I must first tell you about our relocation rep. that lead us through the maze of the exam. Think of the Tasmanian Devil in full tornadic form, toss in Speedy Gonzalez, add a splash of the Energizer Bunny and you have K. I’m not sure the experience would have been the same without him frantically herding us. He really was part of the entertainment. I was exhausted just watching him and as soon as we were done, he was the epitome of calm. Unbelievable.

So we arrived at the ITHC (International Travel Health Center) right on time at 8AM. We were ushered to seats while K did whatever he had to do. We filled out a very brief paper and then were led to our first desk where the only question was, “Are you pregnant? ” I answered, “NO!!!!!” and Anders answered, “I hope not!!!!!!” Not sure what happens if the answer is yes, but we obviously gave the right one. Then we were allowed to fill out a full registration form and K paid way too much money I’m sure.  Need I say that we had about 10 photos and 3 copies of our passports to hand over?  We were then given some papers that we had to carry with us and on the front of those was one photo so we know they don’t all go to waste.

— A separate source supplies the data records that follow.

@[simp] theorem State.setFld_latch (s : State) (f : Fld) (v : Nat) : (s.setFld f v).latch = s.latch := by
  unfold State.setFld; split <;> rfl
@[simp] theorem State.setFld_resp (s : State) (f : Fld) (v : Nat) : (s.setFld f v).resp = s.resp := by
  unfold State.setFld; split <;> rfl
@[simp] theorem State.setFld_time (s : State) (f : Fld) (v : Nat) : (s.setFld f v).time = s.time := by
  unfold State.setFld; split <;> rfl
@[simp] theorem State.setFld_mem (s : State) (f : Fld) (v : Nat) : (s.setFld f v).mem = s.mem := by
  unfold State.setFld; split <;> rfl
@[simp] theorem State.setFld_poison (s : State) (f : Fld) (v : Nat) : (s.setFld f v).poison = s.poison := by
  unfold State.setFld; split <;> rfl
@[simp] theorem State.setFld_sheets (s : State) (f : Fld) (v : Nat) : (s.setFld f v).sheets = s.sheets := by
  unfold State.setFld; split <;> rfl
@[simp] theorem State.setFld_fab (s : State) (f : Fld) (v : Nat) : (s.setFld f v).fab = s.fab := by
  unfold State.setFld; split <;> rfl
@[simp] theorem State.setFld_ports (s : State) (f : Fld) (v : Nat) : (s.setFld f v).ports = s.ports := by
  unfold State.setFld; split <;> rfl
@[simp] theorem State.setFld_x (s : State) (f : Fld) (v : Nat) : (s.setFld f v).x = s.x := by
  unfold State.setFld; split <;> rfl
@[simp] theorem State.setFld_fault (s : State) (f : Fld) (v : Nat) : (s.setFld f v).fault = s.fault := by
  unfold State.setFld; split <;> rfl
@[simp] theorem State.setFld_wiora (s : State) (f : Fld) (v : Nat) : (s.setFld f v).wiora = s.wiora := by
  unfold State.setFld; split <;> rfl
@[simp] theorem State.setFld_own (s : State) (f : Fld) (v : Nat) : (s.setFld f v).own = s.own := by
  unfold State.setFld; split <;> rfl
@[simp] theorem State.setFld_load (s : State) (f : Fld) (v : Nat) : (s.setFld f v).load = s.load := by
  unfold State.setFld; split <;> rfl
@[simp] theorem State.setFld_topo (s : State) (f : Fld) (v : Nat) : (s.setFld f v).topo = s.topo := by
  unfold State.setFld; split <;> rfl
@[simp] theorem State.setFld_net (s : State) (f : Fld) (v : Nat) : (s.setFld f v).net = s.net := by
  unfold State.setFld; split <;> rfl
@[simp] theorem State.setFld_boot (s : State) (f : Fld) (v : Nat) : (s.setFld f v).boot = s.boot := by
  unfold State.setFld; split <;> rfl
@[simp] theorem State.setFld_cart (s : State) (f : Fld) (v : Nat) : (s.setFld f v).cart = s.cart := by
  unfold State.setFld; split <;> rfl
@[simp] theorem State.setFld_pwr (s : State) (f : Fld) (v : Nat) : (s.setFld f v).pwr = s.pwr := by
  unfold State.setFld; split <;> rfl
@[simp] theorem State.setFld_free (s : State) (f : Fld) (v : Nat) : (s.setFld f v).free = s.free := by
  unfold State.setFld; split <;> rfl
@[simp] theorem State.setFld_pending (s : State) (f : Fld) (v : Nat) : (s.setFld f v).pending = s.pending := by
  unfold State.setFld; split <;> rfl

@[simp] theorem State.count_latch (s : State) (f : Fld) (k : Nat) : (s.count f k).latch = s.latch := by simp [State.count]
@[simp] theorem State.count_resp (s : State) (f : Fld) (k : Nat) : (s.count f k).resp = s.resp := by simp [State.count]
@[simp] theorem State.count_time (s : State) (f : Fld) (k : Nat) : (s.count f k).time = s.time := by simp [State.count]
@[simp] theorem State.count_mem (s : State) (f : Fld) (k : Nat) : (s.count f k).mem = s.mem := by simp [State.count]
@[simp] theorem State.count_poison (s : State) (f : Fld) (k : Nat) : (s.count f k).poison = s.poison := by simp [State.count]
@[simp] theorem State.count_sheets (s : State) (f : Fld) (k : Nat) : (s.count f k).sheets = s.sheets := by simp [State.count]
@[simp] theorem State.count_fab (s : State) (f : Fld) (k : Nat) : (s.count f k).fab = s.fab := by simp [State.count]
@[simp] theorem State.count_ports (s : State) (f : Fld) (k : Nat) : (s.count f k).ports = s.ports := by simp [State.count]
@[simp] theorem State.count_x (s : State) (f : Fld) (k : Nat) : (s.count f k).x = s.x := by simp [State.count]
@[simp] theorem State.count_fault (s : State) (f : Fld) (k : Nat) : (s.count f k).fault = s.fault := by simp [State.count]
@[simp] theorem State.count_wiora (s : State) (f : Fld) (k : Nat) : (s.count f k).wiora = s.wiora := by simp [State.count]
@[simp] theorem State.count_own (s : State) (f : Fld) (k : Nat) : (s.count f k).own = s.own := by simp [State.count]
@[simp] theorem State.count_load (s : State) (f : Fld) (k : Nat) : (s.count f k).load = s.load := by simp [State.count]
@[simp] theorem State.count_topo (s : State) (f : Fld) (k : Nat) : (s.count f k).topo = s.topo := by simp [State.count]
@[simp] theorem State.count_net (s : State) (f : Fld) (k : Nat) : (s.count f k).net = s.net := by simp [State.count]
@[simp] theorem State.count_boot (s : State) (f : Fld) (k : Nat) : (s.count f k).boot = s.boot := by simp [State.count]
@[simp] theorem State.count_cart (s : State) (f : Fld) (k : Nat) : (s.count f k).cart = s.cart := by simp [State.count]
@[simp] theorem State.count_pwr (s : State) (f : Fld) (k : Nat) : (s.count f k).pwr = s.pwr := by simp [State.count]
@[simp] theorem State.count_free (s : State) (f : Fld) (k : Nat) : (s.count f k).free = s.free := by simp [State.count]
@[simp] theorem State.count_pending (s : State) (f : Fld) (k : Nat) : (s.count f k).pending = s.pending := by simp [State.count]

@[simp] theorem State.raiseBit_latch (s : State) (f : Fld) : (s.raiseBit f).latch = s.latch := by simp [State.raiseBit]
@[simp] theorem State.raiseBit_resp (s : State) (f : Fld) : (s.raiseBit f).resp = s.resp := by simp [State.raiseBit]
@[simp] theorem State.raiseBit_time (s : State) (f : Fld) : (s.raiseBit f).time = s.time := by simp [State.raiseBit]
@[simp] theorem State.raiseBit_mem (s : State) (f : Fld) : (s.raiseBit f).mem = s.mem := by simp [State.raiseBit]
@[simp] theorem State.raiseBit_poison (s : State) (f : Fld) : (s.raiseBit f).poison = s.poison := by simp [State.raiseBit]
@[simp] theorem State.raiseBit_sheets (s : State) (f : Fld) : (s.raiseBit f).sheets = s.sheets := by simp [State.raiseBit]
@[simp] theorem State.raiseBit_fab (s : State) (f : Fld) : (s.raiseBit f).fab = s.fab := by simp [State.raiseBit]
@[simp] theorem State.raiseBit_ports (s : State) (f : Fld) : (s.raiseBit f).ports = s.ports := by simp [State.raiseBit]
@[simp] theorem State.raiseBit_x (s : State) (f : Fld) : (s.raiseBit f).x = s.x := by simp [State.raiseBit]
@[simp] theorem State.raiseBit_fault (s : State) (f : Fld) : (s.raiseBit f).fault = s.fault := by simp [State.raiseBit]
@[simp] theorem State.raiseBit_wiora (s : State) (f : Fld) : (s.raiseBit f).wiora = s.wiora := by simp [State.raiseBit]
@[simp] theorem State.raiseBit_own (s : State) (f : Fld) : (s.raiseBit f).own = s.own := by simp [State.raiseBit]
@[simp] theorem State.raiseBit_load (s : State) (f : Fld) : (s.raiseBit f).load = s.load := by simp [State.raiseBit]
@[simp] theorem State.raiseBit_topo (s : State) (f : Fld) : (s.raiseBit f).topo = s.topo := by simp [State.raiseBit]
@[simp] theorem State.raiseBit_net (s : State) (f : Fld) : (s.raiseBit f).net = s.net := by simp [State.raiseBit]
@[simp] theorem State.raiseBit_boot (s : State) (f : Fld) : (s.raiseBit f).boot = s.boot := by simp [State.raiseBit]
@[simp] theorem State.raiseBit_cart (s : State) (f : Fld) : (s.raiseBit f).cart = s.cart := by simp [State.raiseBit]
@[simp] theorem State.raiseBit_pwr (s : State) (f : Fld) : (s.raiseBit f).pwr = s.pwr := by simp [State.raiseBit]
@[simp] theorem State.raiseBit_free (s : State) (f : Fld) : (s.raiseBit f).free = s.free := by simp [State.raiseBit]
@[simp] theorem State.raiseBit_pending (s : State) (f : Fld) : (s.raiseBit f).pending = s.pending := by simp [State.raiseBit]

@[simp] theorem State.setIf_latch (s : State) (c : Bool) (f : Fld) (v : Nat) : (s.setIf c f v).latch = s.latch := by
  cases c <;> simp [State.setIf]
@[simp] theorem State.setIf_resp (s : State) (c : Bool) (f : Fld) (v : Nat) : (s.setIf c f v).resp = s.resp := by
  cases c <;> simp [State.setIf]
@[simp] theorem State.setIf_time (s : State) (c : Bool) (f : Fld) (v : Nat) : (s.setIf c f v).time = s.time := by
  cases c <;> simp [State.setIf]
@[simp] theorem State.setIf_mem (s : State) (c : Bool) (f : Fld) (v : Nat) : (s.setIf c f v).mem = s.mem := by
  cases c <;> simp [State.setIf]
@[simp] theorem State.setIf_poison (s : State) (c : Bool) (f : Fld) (v : Nat) : (s.setIf c f v).poison = s.poison := by
  cases c <;> simp [State.setIf]
@[simp] theorem State.setIf_sheets (s : State) (c : Bool) (f : Fld) (v : Nat) : (s.setIf c f v).sheets = s.sheets := by
  cases c <;> simp [State.setIf]
@[simp] theorem State.setIf_fab (s : State) (c : Bool) (f : Fld) (v : Nat) : (s.setIf c f v).fab = s.fab := by
  cases c <;> simp [State.setIf]
@[simp] theorem State.setIf_ports (s : State) (c : Bool) (f : Fld) (v : Nat) : (s.setIf c f v).ports = s.ports := by
  cases c <;> simp [State.setIf]
@[simp] theorem State.setIf_x (s : State) (c : Bool) (f : Fld) (v : Nat) : (s.setIf c f v).x = s.x := by
  cases c <;> simp [State.setIf]
@[simp] theorem State.setIf_fault (s : State) (c : Bool) (f : Fld) (v : Nat) : (s.setIf c f v).fault = s.fault := by
  cases c <;> simp [State.setIf]
@[simp] theorem State.setIf_wiora (s : State) (c : Bool) (f : Fld) (v : Nat) : (s.setIf c f v).wiora = s.wiora := by
  cases c <;> simp [State.setIf]
@[simp] theorem State.setIf_own (s : State) (c : Bool) (f : Fld) (v : Nat) : (s.setIf c f v).own = s.own := by
  cases c <;> simp [State.setIf]
@[simp] theorem State.setIf_load (s : State) (c : Bool) (f : Fld) (v : Nat) : (s.setIf c f v).load = s.load := by
  cases c <;> simp [State.setIf]
@[simp] theorem State.setIf_topo (s : State) (c : Bool) (f : Fld) (v : Nat) : (s.setIf c f v).topo = s.topo := by
  cases c <;> simp [State.setIf]
@[simp] theorem State.setIf_net (s : State) (c : Bool) (f : Fld) (v : Nat) : (s.setIf c f v).net = s.net := by
  cases c <;> simp [State.setIf]
@[simp] theorem State.setIf_boot (s : State) (c : Bool) (f : Fld) (v : Nat) : (s.setIf c f v).boot = s.boot := by
  cases c <;> simp [State.setIf]
@[simp] theorem State.setIf_cart (s : State) (c : Bool) (f : Fld) (v : Nat) : (s.setIf c f v).cart = s.cart := by
  cases c <;> simp [State.setIf]
@[simp] theorem State.setIf_pwr (s : State) (c : Bool) (f : Fld) (v : Nat) : (s.setIf c f v).pwr = s.pwr := by
  cases c <;> simp [State.setIf]
@[simp] theorem State.setIf_free (s : State) (c : Bool) (f : Fld) (v : Nat) : (s.setIf c f v).free = s.free := by
  cases c <;> simp [State.setIf]
@[simp] theorem State.setIf_pending (s : State) (c : Bool) (f : Fld) (v : Nat) : (s.setIf c f v).pending = s.pending := by
  cases c <;> simp [State.setIf]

We then walked across the street where the real action began. This building was probably built in 1950 and hasn’t seen a whole lot of renovating. We were to put our papers in a basket outside each door, wait, and then go when called. K did a very good job of making sure we did not lose our place in line and would frantically wave us in if we hesitated for more than a second. Honestly, sometimes it was hard to understand the name the nurses and doctors were calling and before  I could even process that it was me they wanted, he’d be picking my papers out of the basket, shaking them at me, and calling forward.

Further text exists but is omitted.